Visualizing the microscopic world of fast ions in fusion devices

Fast ion transport within DIII-D. (Top). Measured fast velocity-space flow images taken with the imaging neutral particle analyser. Fast ions are moving into the red areas from the blue regions. The fast ions move along the indicated paths due to Alfven waves. (Bottom). Simulation results replicate the behavior observed in the experiment. Credit: X. Credit: X.
The U.S. scientific world is currently developing the first nuclear-fusion power plants. This will change energy production. A fusion power plant, which is similar to the sun and stars, will create energy by fusing lighter elements like hydrogen into heavier ones like helium at temperatures greater than 25 million F. This process releases approximately 4 million times the energy of a chemical reaction such as the burning or oil of coal, gas, or oil. The fusion reaction does not release carbon dioxide into the atmosphere or produce radioactive biproducts. This makes it one the most promising methods to generate clean energy.

Plasma is a state in which atoms are decomposed into negatively charged electrons and positively charged nuclei at high temperatures. The plasma is held in a vessel called a tokamak by strong magnetic fields. These magnetic fields can control the path of charged particles. To generate fusion energy efficiently, plasma must be kept in a container long enough to allow the ions to combine and fuse.

However, these plasmas can be home to electromagnetic oscillations known as Alfven wave, which cause the magnetic field to vibrate like a guitar string being pulled. These vibrations can transport energetic ions from the plasma's hot core before fusion takes place, similar to a surfer riding on a wave. Understanding the paths and destinations of these ions is key to understanding how they travel in a fusion reactor and how to control them. Unresolved mysteries have surrounded the individual migration paths of the ions for a long time.

Scientists at San Diego's DIII-D National Fusion Facility have recently developed an imaging neutral particle analyzer. It works like this. The plasma core is where the fast-ion flow takes place. First, a beam containing neutral (uncharged), particles is injected. The electrons exchange between the particles when a neutral particle is injected and a fast ion in the core. The charge-exchange process sees fast ions accepting electrons and becoming fast neutrals. Because they lack charge, these fast neutrals are able to escape the core plasma. The imaging neutral particle analyzer captures them as they flee, and can reconstruct the trajectory, energy, and orientation of the original fastions.

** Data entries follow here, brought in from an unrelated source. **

-- ==== Sys2Proof/Proofs/ActingEndings.lean ====
section
/-! SUPPORT. Endings from outside (sections 2.6, 2.7, R48, R152) keep the invariant of an act in progress: a lane gives up the
unit that serves it, and its step or its waiting ends. -/

namespace Sys2Proof.Machine

theorem State.lanesServed.but {s : State} (h : s.lanesServed) (k : LaneId) : ActingBut k [] s :=
  ((acting_nil_iff s).mpr h).move (by simp [goers])

theorem State.lanesServed.fits {s : State} (h : s.lanesServed) (k : LaneId) : s.Fits k := ((lanesServed_iff s).mp h).2 k

theorem Lane.ordered.stepping {l : Lane} (h : l.ordered) (hn : l.phase ≠ .none) (hp : l.phase ≠ .linking) :
    l.state = .stepping := by
  obtain ⟨-, -, hquiet, hwind⟩ := h
  cases hs : l.state with
  | idle => exact absurd (hquiet (.inl hs)) hn
  | claiming => exact absurd (hquiet (.inr (.inl hs))) hn
  | gated => exact absurd (hquiet (.inr (.inr hs))) hn
  | stepping => rfl
  | winding => exact absurd (hwind hs).1 hp

theorem Lane.ordered.runs {l : Lane} (h : l.ordered) (hs : l.state ≠ .idle) : ∃ n, l.running = some n :=
  Option.ne_none_iff_exists'.mp fun hc => hs (h.1.mpr hc)

/-! ### Units given up -/

/-- Lane k has given up the unit it held or waited for; its own fields are as they were, and the other lanes are spared. -/
structure GaveUp (k : LaneId) (s t : State) : Prop where
  twice : t.noneTwice
  spared : ∀ j, j ≠ k → Spared s t j
  free : t.Free k
  lane : t.lane k = s.lane k

theorem ActingBut.gave {k : LaneId} {ts : List Task} {s t : State} (h : ActingBut k ts s) (hg : GaveUp k s t) :
    ActingBut k ts t := h.spared hg.twice hg.spared

theorem Passed.gaveUp {u : SharedUnit} {k : LaneId} {s t : State} (h : Passed u s t) (hn : s.noneTwice) (hs : s.Seated k)
    (hp : (s.lane k).phase = u.hold) (hw : ¬s.waits k) : GaveUp k s t :=
  ⟨h.noneTwice hn, fun _ hj => h.spared ((hs.holds u).mp hp) hn hj, (h.gave hs hp hw).1, (h.gave hs hp hw).2⟩

theorem Withdrawn.gaveUp {u : SharedUnit} {k : LaneId} {s t : State} (h : Withdrawn u k s t) (hn : s.noneTwice)
    (hs : s.Seated k) (hp : (s.lane k).phase = u.wait) (hw : ¬s.waits k) : GaveUp k s t :=
  ⟨h.noneTwice hn, fun _ hj => .inl (h.same hj), h.gave hs hp (hn.1 u) hw, h.lane k⟩

/-- A lane that no unit serves has none to give up. -/
theorem State.Seated.gaveUp {s : State} {k : LaneId} (h : s.Seated k) (hn : s.noneTwice)
    (hp : ∀ u : SharedUnit, (s.lane k).phase ≠ u.hold ∧ (s.lane k).phase ≠ u.wait) (hw : ¬s.waits k) : GaveUp k s s :=
  ⟨hn, fun _ _ => .inl (.refl _ _),
    ⟨fun u hu => (hp u).1 ((h.holds u).mpr hu), fun u hu => (hp u).2 ((h.queued u).mpr hu), hw⟩, rfl⟩

/-- The action on the wait in progress frees the lane (R42, R47, R112, R127). -/
theorem stopServing_gaveUp {s : State} {k : LaneId} (hs : s.Seated k) (hn : s.noneTwice) (hp : (s.lane k).phase ≠ .linking)
    (hw : ¬s.waits k) : GaveUp k s (stopServing s k) := by
  have hself {p : Phase} (h : (s.lane k).phase = p) (hapart : ∀ u : SharedUnit, p ≠ u.hold ∧ p ≠ u.wait) : GaveUp k s s :=
    hs.gaveUp hn (h ▸ hapart) hw
  unfold stopServing
  split
  case h_1 h => exact (withdrawConverter_withdrawn s k).gaveUp hn hs h hw
  case h_2 h => exact (releaseConverter_passed s).gaveUp hn hs h hw
  case h_3 h => exact (withdrawMonitor_withdrawn s k).gaveUp hn hs h hw
  case h_4 h => exact (releaseMonitor_passed s).gaveUp hn hs h hw
  case h_5 h => exact (withdrawLink_withdrawn s k).gaveUp hn hs h hw
  case h_13 h => exact absurd h hp
  all_goals
    rename_i h
    exact hself h fun u => by cases u <;> exact ⟨nofun, nofun⟩

/-! ### Half pairs -/

theorem HalfPairOnly.kept {k : LaneId} {s t : State} (h : HalfPairOnly k s t) (j : LaneId) :
    (s.lane j).Kept (t.lane j) := by
  rw [h.2 j]
  split
  · rename_i hj
    subst hj
    exact ⟨rfl, rfl, rfl, rfl, rfl⟩
  · exact .refl _

theorem HalfPairOnly.unitsKept {k : LaneId} {s t : State} (h : HalfPairOnly k s t) : UnitsKept s t := by
  obtain ⟨h, -⟩ := h
  exact .of_eq (by rw [h]) (by rw [h]) (by rw [h]) (by rw [h]) (by rw [h]) (by rw [h])

theorem HalfPairOnly.same {k : LaneId} {s t : State} (h : HalfPairOnly k s t) (j : LaneId) : Same s t j :=
  h.unitsKept.same (h.kept j)

theorem settleHalfPair_halfPairOnly (s : State) (k : LaneId) (cause : EndCause) :
    HalfPairOnly k s (settleHalfPair s k cause) := by
  unfold settleHalfPair
  split
  · exact completeHalfPair_halfPairOnly s k _
  · exact .of_mem rfl

theorem ActingBut.on_halfPair {k i : LaneId} {ts : List Task} {s t : State} (h : ActingBut k ts s)
    (hp : HalfPairOnly i s t) : ActingBut k ts t :=
  h.spared (hp.unitsKept.noneTwice h.twice) fun j _ => .inl (hp.same j)

/-! ### Steps cut off -/

theorem ActingBut.on_endByCause {k : LaneId} {ts : List Task} {s : State} (h : ActingBut k ts s) (hk : s.Free k)
    (hr : ∃ n, (s.lane k).running = some n) (hs : ∃ i, (s.lane k).step = some i) (cause : EndCause) (r : StepResult) :
    Carries (endByCause s k cause r) ts := by
  cases cause with
  | stepTimeout => exact h.on_stepEnd hk hr hs r
  | planTimeout => exact h.on_stepEndsSlot hk hr hs r _ _
  | hostAbort => exact h.on_stepEndsSlot hk hr hs r _ _
  | safeOrder => exact h.on_stepEndsSlot hk hr hs r _ _
  | safeRace => exact h.on_stepEndsSlot hk hr hs r _ _

/-- A STEPPING lane that holds no transfer ends its step at once. -/
theorem ActingBut.on_endStepNow {k : LaneId} {ts : List Task} {s : State} (h : ActingBut k ts s) (hk : s.Fits k)
    (hs : (s.lane k).state = .stepping) (hp : (s.lane k).phase ≠ .linking) (cause : EndCause) :
    Carries (endStepNow s k cause) ts := by
  have hhalf := settleHalfPair_halfPairOnly s k cause
  obtain ⟨hrun, hstep, hphase⟩ := endStepNow_rest s k cause
  have hfits := (hhalf.same k).fits hk
  have hwait : ¬(settleHalfPair s k cause).waits k := fun hw => by
    rw [(hhalf.same k).waits, ← hk.waits, hs] at hw
    cases hw
  have hbut := h.on_halfPair hhalf
  have hgave := stopServing_gaveUp hfits.toSeated hbut.twice (by rw [hphase]; exact hp) hwait
  refine (hbut.gave hgave).on_endByCause hgave.free ?_ ?_ cause _
  · rw [hrun]
    exact hk.ordered.runs (by rw [hs]; nofun)
  · rw [hstep]
    exact hk.ordered.2.1 (.inl hs)

/-- A lane whose wind-down has ended ends its step. -/
theorem ActingBut.on_endWindDown {k : LaneId} {ts : List Task} {s : State} (h : ActingBut k ts s) (hk : s.Fits k)
    (hp : (s.lane k).phase = .linking) (hs : (s.lane k).state = .stepping ∨ (s.lane k).state = .winding)
    (cause : EndCause) : Carries (endWindDown s k cause) ts := by
  have hwait : ¬s.waits k := fun hw => by
    rw [← hk.waits] at hw
    rcases hs with hs | hs <;> cases hw.symm.trans hs
  have hgave := (releaseLink_passed s).gaveUp (k := k) h.twice hk.toSeated hp hwait
  refine (h.gave hgave).on_endByCause hgave.free ?_ ?_ cause _
  · rw [hgave.lane]
    exact hk.ordered.runs fun hc => by rcases hs with hs | hs <;> cases hc.symm.trans hs
  · rw [hgave.lane]
    exact hk.ordered.2.1 hs

theorem wound_lane (s : State) (k : LaneId) (cause : EndCause) (j : LaneId) :
    (wound s k cause).lane j =
      if j = k then { s.lane k with state := .winding, stepTimer := none, cause := some cause } else s.lane j :=
  State.setLane_at s k j _

theorem wound_grantee (s : State) (k : LaneId) (cause : EndCause) (u : SharedUnit) :
    (wound s k cause).grantee u = s.grantee u := by cases u <;> rfl

theorem wound_queueFor (s : State) (k : LaneId) (cause : EndCause) (u : SharedUnit) :
    (wound s k cause).queueFor u = s.queueFor u := by cases u <;> rfl

theorem wound_noneTwice {s : State} (h : s.noneTwice) (k : LaneId) (cause : EndCause) : (wound s k cause).noneTwice :=
  ⟨fun u => by rw [wound_queueFor]; exact h.1 u, h.2⟩

section
variable {s : State} {k : LaneId} (hg : s.link.grantee = some k)
include hg

theorem wound_winds (cause : EndCause) (j : LaneId) : (wound s k cause).woundBy j ↔ j = k := by
  have hgl : (wound s k cause).link.grantee = some k := hg
  unfold State.woundBy
  rw [hgl]
  exact ⟨fun hc => (Option.some.inj hc.1).symm, fun hc => ⟨congrArg some hc.symm, rfl⟩⟩

/-- The order to wind down keeps the standing of every other lane. -/
theorem wound_same (cause : EndCause) {j : LaneId} (hj : j ≠ k) : Same s (wound s k cause) j := by
  refine ⟨.of_eq ((wound_lane s k cause j).trans (if_neg hj)), fun u => by rw [wound_grantee], fun u => by rw [wound_queueFor],
    ?_, Iff.rfl, id⟩
  exact iff_of_false (fun hc => hj ((wound_winds hg cause j).mp hc)) fun hc => hj (Option.some.inj (hc.1.symm.trans hg))

/-- A lane that holds the link stands with it when it becomes WINDING. -/
theorem wound_seated (h : s.Seated k) (hs : (s.lane k).state = .stepping) (cause : EndCause) :
    (wound s k cause).Seated k := by
  have hl := (wound_lane s k cause k).trans (if_pos rfl)
  have hp : (s.lane k).phase = .linking := (h.holds .link).mpr hg
  refine ⟨?_, fun u => ?_, fun u => ?_, ?_⟩
  · rw [hl]
    refine ⟨iff_of_false nofun fun hc => ?_, fun _ => h.ordered.2.1 (.inl hs), ?_, fun _ => ⟨hp, cause, rfl⟩⟩
    · cases hs.symm.trans (h.ordered.1.mpr hc)
    · rintro (hc | hc | hc) <;> cases hc
  · rw [hl, wound_grantee]
    exact h.holds u
  · rw [hl, wound_queueFor]
    exact h.queued u
  · rw [hl]
    exact iff_of_true rfl ((wound_winds hg cause k).mpr rfl)

end

/-- A lane that holds the link stands by the law when it is marked WINDING with the link. -/
theorem wound_lanesServed {s : State} (h : s.lanesServed) {k : LaneId} (hp : (s.lane k).phase = .linking)
    (hs : (s.lane k).state = .stepping) (cause : EndCause) : (wound s k cause).lanesServed := by
  have hk := h.fits k
  have hg : s.link.grantee = some k := (hk.holds .link).mp hp
  have hl := (wound_lane s k cause k).trans (if_pos rfl)
  refine (lanesServed_iff _).mpr ⟨wound_noneTwice (h.but k).twice k cause, fun j => ?_⟩
  by_cases hj : j = k
  · subst hj
    refine ⟨wound_seated hg hk.toSeated hs cause, ?_, fun _ => ?_⟩
    · rw [hl]
      refine iff_of_false nofun fun hc => ?_
      cases hs.symm.trans (hk.waits.mpr hc)
    · rw [hl]
      exact ⟨hk.ordered.runs (by rw [hs]; nofun), .inr (.inr rfl)⟩
  · exact (wound_same hg cause hj).fits (h.fits j)

/-- A transfer cut off leaves its lane WINDING, or ended at once in phase START (log 8). -/
theorem windDown_carries {s : State} (h : s.lanesServed) {k : LaneId} (hp : (s.lane k).phase = .linking)
    (hs : (s.lane k).state = .stepping) (cause : EndCause) : Carries (windDown s k cause) [] := by
  have hm := wound_lanesServed h hp hs cause
  by_cases hstart : s.link.phase = .start ∧ s.linkWaitOver = false
  · rw [windDown_start s k cause hstart.1 hstart.2]
    have hl := (wound_lane s k cause k).trans (if_pos rfl)
    generalize wound s k cause = t at hm hl
    have hfree : State.lanesServed { t with freeIndex := s.freeIndex + 1 } :=
      (UnitsKept.of_eq rfl rfl rfl rfl rfl rfl).lanesServed (fun j => .refl (t.lane j)) hm
    dsimp only
    split
    · exact (acting_nil_iff _).mpr hfree
    · refine (hfree.but k).on_endWindDown (hfree.fits k) ?_ (.inr ?_) cause
      · exact (congrArg Lane.phase hl).trans hp
      · exact congrArg Lane.state hl
  · rw [windDown_marks s k cause (by rw [← Bool.not_eq_false]; tauto)]
    exact (acting_nil_iff _).mpr hm

/-! ### Waits cut off -/

/-- A lane leaves the wait list (R44, R46). -/
theorem dropWaiting_waits (s : State) (k j : LaneId) :
    State.waits { s with waitList := s.waitList.filter fun w => w.lane != k } j ↔ s.waits j ∧ j ≠ k := by
  unfold State.waits
  simp only [List.mem_map, List.mem_filter, bne_iff_ne]
  constructor
  · rintro ⟨w, ⟨hw, hne⟩, rfl⟩
    exact ⟨⟨w, hw, rfl⟩, hne⟩
  · rintro ⟨⟨w, hw, rfl⟩, hne⟩
    exact ⟨w, ⟨hw, hne⟩, rfl⟩

theorem endWaiting_carries {s : State} (h : s.lanesServed) {k : LaneId}
    (hs : (s.lane k).state = .claiming ∨ (s.lane k).state = .gated) (cause : EndCause) :
    Carries (endWaiting s k cause) [] := by
  have hk := h.fits k
  have hphase := hk.ordered.2.2.1 (.inr hs)
  obtain ⟨n, hn⟩ := hk.ordered.runs fun hc => by rcases hs with hs | hs <;> cases hc.symm.trans hs
  unfold endWaiting
  rw [hn]
  dsimp only
  have hwaits := dropWaiting_waits s k
  have hnodup : State.noneTwice { s with waitList := s.waitList.filter fun w => w.lane != k } :=
    ⟨(h.but k).twice.1, (h.but k).twice.2.sublist (List.filter_sublist.map _)⟩
  have hspared : ∀ j, j ≠ k →
      Spared s { s with waitList := s.waitList.filter fun w => w.lane != k } j := fun j hj =>
    .inl ⟨.refl _, fun _ => Iff.rfl, fun _ => Iff.rfl, Iff.rfl,
      (hwaits j).trans ⟨fun hw => hw.1, fun hw => ⟨hw, hj⟩⟩, id⟩
  have hfree : State.Free { s with waitList := s.waitList.filter fun w => w.lane != k } k :=
    ⟨fun u hu => (phase_none_apart hphase u).1 ((hk.holds u).mpr hu),
      fun u hu => (phase_none_apart hphase u).2 ((hk.queued u).mpr hu), fun hw => ((hwaits k).mp hw).2 rfl⟩
  generalize ({ s with waitList := s.waitList.filter fun w => w.lane != k } : State) = t at hnodup hspared hfree
  have hskip := skipFrom_aside k t n 0
  exact (((h.but k).spared hnodup hspared).aside hskip).on_endSlot (hskip.1.free hfree) n _ _ _

/-- A cause on a WINDING lane changes the ending it chose, and no more (R48). -/
theorem recause_carries {s : State} (h : s.lanesServed) (k : LaneId) (cause : EndCause) :
    Carries (recause s k cause) [] := by
  have hk := h.fits k
  have ha := setLane_aside s k { s.lane k with cause := some cause }
  have hl := State.setLane_get_self s k { s.lane k with cause := some cause }
  unfold recause
  split
  · refine ((h.but k).aside ha).settle ?_
    generalize s.setLane k { s.lane k with cause := some cause } = t at ha hl
    obtain ⟨hidle, hstep, hquiet, hwind⟩ := hk.ordered
    refine ⟨⟨?_, fun u => ?_, fun u => ?_, ?_⟩, ?_, fun hc => ?_⟩
    · rw [hl]
      exact ⟨hidle, hstep, hquiet, fun hw => ⟨(hwind hw).1, cause, rfl⟩⟩
    · rw [hl, ha.1.grantee]
      exact hk.holds u
    · rw [hl, ha.1.queueFor]
      exact hk.queued u
    · rw [hl]
      exact hk.winds.trans (ha.1.winds k).symm
    · rw [hl]
      exact hk.waits.trans (ha.1.waits k).symm
    · rw [hl]
      exact hk.owns (ha.1.owns k hc)
  · exact (acting_nil_iff s).mpr h

/-! ### Causes on a lane -/

theorem cutLane_carries {s : State} (h : s.lanesServed) (k : LaneId) (cause : EndCause) : Carries (cutLane s k cause) [] := by
  unfold cutLane
  split
  · exact (acting_nil_iff s).mpr h
  · rename_i hs
    exact endWaiting_carries h (.inl hs) cause
  · rename_i hs
    exact endWaiting_carries h (.inr hs) cause
  · rename_i hs
    split
    · rename_i hp
      exact windDown_carries h hp hs cause
    · rename_i hp
      exact (h.but k).on_endStepNow (h.fits k) hs hp cause
  · exact recause_carries h k cause

theorem timeOutStep_carries {s : State} (h : s.lanesServed) {k : LaneId} (hs : (s.lane k).state = .stepping) :
    Carries (timeOutStep s k) [] := by
  unfold timeOutStep
  split
  · rename_i hp
    exact windDown_carries h hp hs _
  · rename_i hp
    exact (h.but k).on_endStepNow (h.fits k) hs hp _

end Sys2Proof.Machine
end

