-- ==== Sys2Proof/Proofs/SteadyActs.lean ====
section
/-! SUPPORT. The acts of the port and of the units that leave every lane's standing and the intake as they were. -/

namespace Sys2Proof.Machine

/-- Every lane's standing is kept, and so are the queues and the parked set. -/
structure Steady (s t : State) : Prop where
  units : UnitsKept s t
  lanes : ∀ j, (s.lane j).Kept (t.lane j)
  queues : t.queues = s.queues
  parked : t.parked = s.parked

theorem Steady.refl (s : State) : Steady s s := ⟨.refl s, fun _ => .refl _, rfl, rfl⟩

theorem Steady.trans {s t u : State} (h : Steady s t) (g : Steady t u) : Steady s u := by
  refine ⟨h.units.trans g.units, fun j => ?_, g.queues.trans h.queues, g.parked.trans h.parked⟩
  obtain ⟨h1, h2, h3, h4, h5⟩ := h.lanes j
  obtain ⟨g1, g2, g3, g4, g5⟩ := g.lanes j
  exact ⟨g1.trans h1, g2.trans h2, g3.trans h3, g4.trans h4, g5.trans h5⟩

theorem Steady.lanesServed {s t : State} (h : Steady s t) (hs : s.lanesServed) : t.lanesServed :=
  h.units.lanesServed h.lanes hs

/-- Where the units, the lanes, the claims and the intake are as they were. -/
theorem Steady.of_eq {s t : State} (hl : t.lanes = s.lanes) (hc : t.converter = s.converter) (hm : t.monitor = s.monitor)
    (hk : t.link = s.link) (hw : t.waitList = s.waitList) (hco : t.chanOwner = s.chanOwner)
    (hlo : t.lineOwner = s.lineOwner) (hq : t.queues = s.queues) (hp : t.parked = s.parked) : Steady s t :=
  ⟨.of_eq hc hm hk hw hco hlo, fun _ => .of_eq (by unfold State.lane; rw [hl]), hq, hp⟩

theorem ChansOnly.steady {s t : State} (h : ChansOnly s t) : Steady s t := by
  unfold ChansOnly at h
  exact .of_eq (by rw [h]) (by rw [h]) (by rw [h]) (by rw [h]) (by rw [h]) (by rw [h]) (by rw [h]) (by rw [h]) (by rw [h])

/-! ### Units -/

theorem withConverter_steady (s : State) {x : Converter} (hg : x.grantee = s.converter.grantee)
    (hq : x.queue = s.converter.queue) : Steady s { s with converter := x } := by
  refine ⟨⟨fun u => ?_, fun u => ?_, rfl, rfl, fun _ => id⟩, fun _ => .refl _, rfl, rfl⟩
  · cases u
    · exact hg
    · rfl
    · rfl
  · cases u
    · exact hq
    · rfl
    · rfl

theorem withMonitor_steady (s : State) {x : DutyMonitor} (hg : x.grantee = s.monitor.grantee)
    (hq : x.queue = s.monitor.queue) : Steady s { s with monitor := x } := by
  refine ⟨⟨fun u => ?_, fun u => ?_, rfl, rfl, fun _ => id⟩, fun _ => .refl _, rfl, rfl⟩
  · cases u
    · rfl
    · exact hg
    · rfl
  · cases u
    · rfl
    · exact hq
    · rfl

theorem ElementOnly.steady {s t : State} (h : ElementOnly s t) : Steady s t := by
  obtain ⟨h, hg, hq, hw⟩ := h
  have hc : t.converter = s.converter := by rw [h]
  have hm : t.monitor = s.monitor := by rw [h]
  refine ⟨⟨fun u => ?_, fun u => ?_, hw, by rw [h], fun j => ?_⟩, fun j => .of_eq (by rw [h]; rfl), by rw [h], by rw [h]⟩
  · cases u
    · exact congrArg Converter.grantee hc
    · exact congrArg DutyMonitor.grantee hm
    · exact hg
  · cases u
    · exact congrArg Converter.queue hc
    · exact congrArg DutyMonitor.queue hm
    · exact hq
  · rw [h]
    exact id

theorem nextConversion_steady (s : State) (k : LaneId) (p : CycleParams) : Steady s (nextConversion s k p) :=
  withConverter_steady s rfl rfl

theorem beginSampleWait_steady (s : State) (k : LaneId) (p : CycleParams) : Steady s (beginSampleWait s k p) := by
  unfold beginSampleWait
  split
  · exact nextConversion_steady s k p
  · exact withConverter_steady s rfl rfl

theorem sampleWaitExpiry_steady (s : State) : Steady s (sampleWaitExpiry s) := by
  unfold sampleWaitExpiry
  split
  · exact nextConversion_steady s _ _
  · exact .refl s

theorem selectChannel_steady (s : State) (c : ChanId) : Steady s (selectChannel s c) := withMonitor_steady s rfl rfl

theorem groupPeriodStart_steady (g : GroupId) (s : State) : Steady s (groupPeriodStart g s) := by
  rw [groupPeriodStart_keeps]
  exact .of_eq rfl rfl rfl rfl rfl rfl rfl rfl rfl

theorem channelPeriodStart_steady (c : ChanId) (high low : Nat) (s : State) :
    Steady s (channelPeriodStart c high low s) := by
  have hlatch : Steady s (latchOn s c) := .of_eq rfl rfl rfl rfl rfl rfl rfl rfl rfl
  have hat (m : DutyMonitor) (p : Nat) :
      (m.atPeriodStart p high low).grantee = m.grantee ∧ (m.atPeriodStart p high low).queue = m.queue := by
    unfold DutyMonitor.atPeriodStart
    split
    · exact ⟨rfl, rfl⟩
    · exact ⟨rfl, rfl⟩
    · split <;> exact ⟨rfl, rfl⟩
  unfold channelPeriodStart
  split
  · exact .refl s
  · dsimp only
    split
    · exact hlatch.trans (withMonitor_steady _ (hat _ _).1 (hat _ _).2)
    · exact hlatch

/-! ### The tick -/

theorem Link.atTick_kept (x : Link) (wire : WireWait) (stretch : Nat) :
    (x.atTick wire stretch).grantee = x.grantee ∧ (x.atTick wire stretch).queue = x.queue ∧
      (x.atTick wire stretch).windDown = x.windDown := by
  unfold Link.atTick
  split <;> exact ⟨rfl, rfl, rfl⟩

theorem tickBoundary_steady (s : State) : Steady s (tickBoundary s) := by
  obtain ⟨hg, hq, hw⟩ := s.link.atTick_kept (Config.wireWait s.freeIndex) s.config.stretch.toNat
  refine ⟨⟨fun u => ?_, fun u => ?_, hw, rfl, fun _ => id⟩, fun j => ?_, rfl, rfl⟩
  · cases u
    · rfl
    · rfl
    · exact hg
  · cases u
    · rfl
    · rfl
    · exact hq
  · rw [tickBoundary_lane]
    exact ⟨rfl, rfl, rfl, rfl, rfl⟩

/-! ### The port -/

theorem storeFrame_steady (s : State) (a : Nat) (data : List Byte) : Steady s (s.storeFrame a data) := by
  unfold State.storeFrame
  split
  · exact .of_eq rfl rfl rfl rfl rfl rfl rfl rfl rfl
  · exact .of_eq rfl rfl rfl rfl rfl rfl rfl rfl rfl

This information combined with the data revealed for the first-time details about the rapid ion flow caused by the Alfven wave. Researchers found that some ions traveled toward colder regions of plasma while others were drawn towards hotter core regions by the Alfven waves.

Particle migration is similar to birds. It follows specific routes. The environment in which the particles are moving, including wave frequency and wave number, determines the route. These paths, which are induced from multiple waves, intersect with one another. This suggests that fast ions may experience large-scale migration through transitions among multiple routes. Some ions will escape the core while others return to it. State-of-the art plasma simulations also confirmed the observed migration routes.

Important to remember is that strong fast ion flows can be destructive to the operation and stability of fusion plasmas. If the particles leave the plasma too quickly to transmit their energy, it will reduce the temperature at which the process can continue. Scientists are looking for ways to decrease this transport and reduce their intersections. They also want to eliminate the "last mile" route that fast ions use to escape the plasma.

Current acceptance of the relevant paper has been made and will be published in Phys. Rev. Lett. (2021).